The proposed ADAS system performs well under adequate levels of illumination (with clouds or shade over the vehicle), with a 98 % accuracy rate. Applying the proposed system to different evaluations under different lighting scenarios provided the expected outcomes of the system, which were a decrease in accuracy, with a 96 % accuracy in the morning at 10 a.m. (with the sun over the vehicle) and 91 % accuracy in the evening at 6 p.m. (with the sun directly illuminating the face of the driver). Regarding the number of objects that the system could detect, this is bound to the YOLO network performance of detection, but for our application, the system proved capable of detecting multiple persons throughout the testing phase and would register the closest person to the vehicle. The proposed system runs on average at 17 frames per second, which is capable of being used in low-speed road sections, like: crossing sections, school zones, and others. As, stated by the American Association of State Highway and Transportation [41] a driver has a 1.5 s reaction time (RT) to a possible stopping situation, and as shown in Table 1 the RT at different speeds impacts heavily on the breaking distances (BD), given that as the vehicle speed increments the RT distance also increases. Table 1 shows an example of an object detected at a distance of 25m, and with the AASHTO guidelines on breaking, the accountability of the RT distance and the addition of the distance that an image frame represents, the range of speed on which our system can be applied is estimated (bellow 30 km/h), this table shows that at 20 km/h there is approximately 12 m to apply the brakes with sufficient time to come to a stop before impact (SbI), and as it increases to 30 km/h it is reduced to almost 2 m to brake. These numbers are estimated with a constant deceleration of 3.4 m/s2. In a case of emergency braking the vehicle can decelerate at a much higher rate which widens the minimum breaking distance to much higher velocities.
Table 1.
Table of Breaking Distance for different vehicle velocities. For this research application, the response time of our system is estimated at 17 FPS, with which the calculations for the Reaction time (RT) and breaking distances (BD), taking into account the AASHTO guidelines, to estimate if the vehicle will stop before impact (SbI) are computed.
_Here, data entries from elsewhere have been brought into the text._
/-- A running core takes the fault that is due (R311, R312). -/
theorem coreStep_of_faultDue {s : State} {cause : FaultCause} {info : Word} (running : s.phase = .run)
    (due : FaultDue s cause info) : coreStep s = .next (s.raise cause info) := by
  cases due with
  | fetch outside => exact coreStep_fetchRange running outside
  | word _ e fetches bad => exact coreStep_unimplemented running ((s.fetchWord_iff info).2 fetches) bad
  | call nnn decodes full => exact (coreStep_of_decodes running decodes).trans (exec_call_full full nnn)
  | ret ign decodes empty => exact (coreStep_of_decodes running decodes).trans (exec_ret_empty empty ign)
  | data i k decodes reached outside =>
    have bad := (s.rangeOk_eq_false_iff (reachOf i)).2 ⟨k, reached, outside⟩
    exact (coreStep_of_decodes running decodes).trans (exec_outside bad)

/-- At most one fault is due: the core takes it, and its record says which it was (R314). -/
theorem FaultDue.unique {s : State} {cause cause' : FaultCause} {info info' : Word} (running : s.phase = .run)
    (due : FaultDue s cause info) (due' : FaultDue s cause' info') : cause' = cause ∧ info' = info := by
  have same : s.raise cause' info' = s.raise cause info :=
    Host.Outcome.next.inj ((coreStep_of_faultDue running due').symm.trans (coreStep_of_faultDue running due))
  exact ⟨congrArg State.faultCause same, congrArg State.faultInfo same⟩

/-- A step from `s` to `t` took no fault: the record stands, the core is not halted, and STATUS is not FAILED, except
that a core that starts to wait for a key keeps the STATUS it had (log 11). -/
structure NoFaultTaken (s t : State) : Prop where
  faultCause : t.faultCause = s.faultCause
  faultInfo : t.faultInfo = s.faultInfo
  notHalted : t.phase ≠ .halted
  notFailed : t.status = .failed → t.phase ≠ .run

/-- A skip ends with ADVANCE or ALREADY_SET (R143). -/
theorem State.skipIf_status_ne_failed (s : State) (c : Bool) : (s.skipIf c).status ≠ .failed := by
  cases c with
  | false => simp [State.skipIf_false]
  | true => simp [State.skipIf_true]

/-- An instruction of a running core takes a fault that is due or none, by the kinds of effect. -/
theorem Effect.faultDue_or_noFaultTaken {s t : State} {i : Instr} (effect : Effect s i t) (running : s.phase = .run)
    (decodes : Decodes s i) :
    (∃ cause info, FaultDue s cause info ∧ t = s.raise cause info) ∨ NoFaultTaken s t := by
  cases effect with
  | overflow nnn full => exact .inl ⟨_, _, .call nnn decodes full, rfl⟩
  | underflow ign empty => exact .inl ⟨_, _, .ret ign decodes empty, rfl⟩
  | outside bad =>
    obtain ⟨k, reached, outside⟩ := (s.rangeOk_eq_false_iff (reachOf i)).1 bad
    exact .inl ⟨_, _, .data i k decodes reached outside, rfl⟩
  | waitForKey x noKey => exact .inr ⟨rfl, rfl, by simp, by simp⟩
  | skip _ taken | skipOnKey _ taken =>
    exact .inr ⟨by simp, by simp, by simp [running],
      fun failed => absurd failed (State.skipIf_status_ne_failed _ taken)⟩
  | load | loadWithFlag | loadIndex | jump | call | ret | clear | draw | setDelay | setSound | storeDigits | store =>
    exact .inr ⟨rfl, rfl, by simp [running], by simp⟩

/-- Where no word is fetched, one would lie outside memory (R72). -/
theorem State.outside_of_fetchWord_eq_none {s : State} (noWord : s.fetchWord = none) :
    s.cfg.memSize ≤ s.pc.toNat + 1 := by
  by_contra inside
  cases noWord.symm.trans (State.fetchWord_inside (Nat.not_le.1 inside))

/-- The core's step in phase `RUN` takes a fault that is due or none (R311, R312). -/
theorem coreStep_faultDue_or_noFaultTaken {s t : State} (running : s.phase = .run) (answered : coreStep s = .next t) :
    (∃ cause info, FaultDue s cause info ∧ t = s.raise cause info) ∨ NoFaultTaken s t := by
  rcases coreStep_run running with ⟨noWord, core⟩ | ⟨w, fetched, ⟨e, bad, core⟩ | ⟨i, decoded, core⟩⟩
  · cases core.symm.trans answered
    exact .inl ⟨_, _, .fetch (State.outside_of_fetchWord_eq_none noWord), rfl⟩
  · cases core.symm.trans answered
    exact .inl ⟨_, _, .word w e ((s.fetchWord_iff w).1 fetched) bad, rfl⟩
  · exact (effect_of_exec (core.symm.trans answered)).faultDue_or_noFaultTaken running
      ((s.decodes_iff i).2 ⟨w, fetched, decoded⟩)

/-- A halted core's step is the fault outcome with its record (R313, log 4). -/
theorem coreStep_halted {s : State} (halted : s.phase = .halted) :
    coreStep s = .fault (.halted s.faultCause s.faultInfo) := by
  simp [coreStep, halted]

/-- A core that is not halted answers a next state (R140, R281). -/
theorem coreStep_answers {s : State} (notHalted : s.phase ≠ .halted) : ∃ t, coreStep s = .next t := by
  cases phase : s.phase with
  | run =>
    rcases coreStep_run phase with ⟨_, core⟩ | ⟨w, _, ⟨_, _, core⟩ | ⟨i, _, core⟩⟩
    · exact ⟨_, core⟩
    · exact ⟨_, core⟩
    · obtain ⟨t, answered, _⟩ := exec_effect i s
      exact ⟨t, core.trans answered⟩
  | waitKey x => exact ⟨_, coreStep_waitKey phase⟩
  | halted => exact absurd phase notHalted

/-- Settles O42: the core takes the fault that is due; where none is due its step takes none. -/
theorem faultsAreThoseListed : Obligations.FaultsAreThoseListed := by
  intro s running
  refine ⟨fun cause info due => ⟨_, coreStep_of_faultDue running due, s.raise_faulted cause info⟩,
    fun noneDue => ?_, fun _ _ _ _ => FaultDue.unique running⟩
  obtain ⟨t, answered⟩ := coreStep_answers (s := s) (by simp [running])
  rcases coreStep_faultDue_or_noFaultTaken running answered with ⟨cause, info, due, _⟩ | noFault
  · exact absurd due (noneDue cause info)
  · exact ⟨t, answered, noFault.faultCause, noFault.faultInfo, noFault.notHalted, noFault.notFailed⟩

/-- Settles O43, by the core's step, which the agents after it do not stop. -/
theorem onlyHaltedCoreStops : Obligations.OnlyHaltedCoreStops := by
  intro s
  refine ⟨fun halted => by simp [step, coreStep_halted halted], fun notHalted => ?_⟩
  obtain ⟨t, core⟩ := coreStep_answers notHalted
  exact ⟨_, step_of_coreStep core⟩

/-- The key wait never halts the core (R281). -/
theorem State.keyWaitStep_phase_ne_halted {s : State} {x : Nibble} (waiting : s.phase = .waitKey x) :
    (s.keyWaitStep x).phase ≠ .halted := by
  rcases s.keyWaitStep_cases x with ⟨holds, _⟩ | ⟨k, _, _, completes⟩
  · simp [holds, waiting]
  · simp [completes]

/-- A core's step that ends halted took a fault that was due, under `FAIL_POLICY = HALT` (R312, R313, R339). -/
theorem coreStep_halts {s t : State} (answered : coreStep s = .next t) (halts : t.phase = .halted) :
    s.phase = .run ∧ s.cfg.failPolicy = .halt ∧ ∃ cause info, FaultDue s cause info ∧ t = s.raise cause info := by
  cases phase : s.phase with
  | run =>
    rcases coreStep_faultDue_or_noFaultTaken phase answered with ⟨cause, info, due, rfl⟩ | noFault
    · rw [State.raise_phase, phase] at halts
      exact ⟨rfl, phaseAfterFault_halted halts, cause, info, due, rfl⟩
    · exact absurd halts noFault.notHalted
  | waitKey x =>
    cases (coreStep_waitKey phase).symm.trans answered
    exact absurd halts (State.keyWaitStep_phase_ne_halted phase)
  | halted => cases (coreStep_halted phase).symm.trans answered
| Frame rate | Speed (Km/h) | Speed (m/s) | RT | RT (m) | FPS (m) | OD | BD (3.4m/s^2) | BD Window | Min BD | SbI |
|---|---|---|---|---|---|---|---|---|---|---|
| 17 | 20 | 5.56 | 1.50 | 8.33 | 0.33 | 25 | 4.60 | 20.40 | 11.73 | Yes |
| 17 | 30 | 8.33 | 1.50 | 12.50 | 0.49 | 25 | 10.30 | 14.70 | 1.71 | Yes |
| 17 | 40 | 11.11 | 1.50 | 16.67 | 0.65 | 25 | 18.40 | 6.60 | −10.72 | No |
| 17 | 50 | 13.89 | 1.50 | 20.83 | 0.82 | 25 | 28.70 | −3.70 | −25.35 | No |
Fig. 12 represents the example of an object at 25m, in this figure it can be graphically appreciated the amount of meters needed for a safe breaking situation, it shows that with a speed of 20 km/h there is sufficient distance for the driver to start the braking process or with an AESB. In this example an adequate supervision of the driver awareness and object detection can provide a quick feedback to the driver to apply the brakes before the minimum BD needed for a safe stopping, but when the speed of the vehicle increases this minimum BD will also increase, and according with Table 1, with a speed of 30 km/h there is only 1.71m left to start braking, which makes having an automatic system to alert the driver can help with the braking situation. This analysis shows that the proposed approach is applicable under 30 km/h given the USA guidelines, that manage a constant deceleration of the vehicle.
Fig. 12.
Breaking distances of a vehicle traveling at 20 km/h. This figure shows a graphic demonstration of the vehicle breaking operation, where the driver has to take with precaution all the primary distances that have to be considered when breaking: Object distance, Braking Distance (BD), Reaction Time (RT) lost in meters and the minimum BD.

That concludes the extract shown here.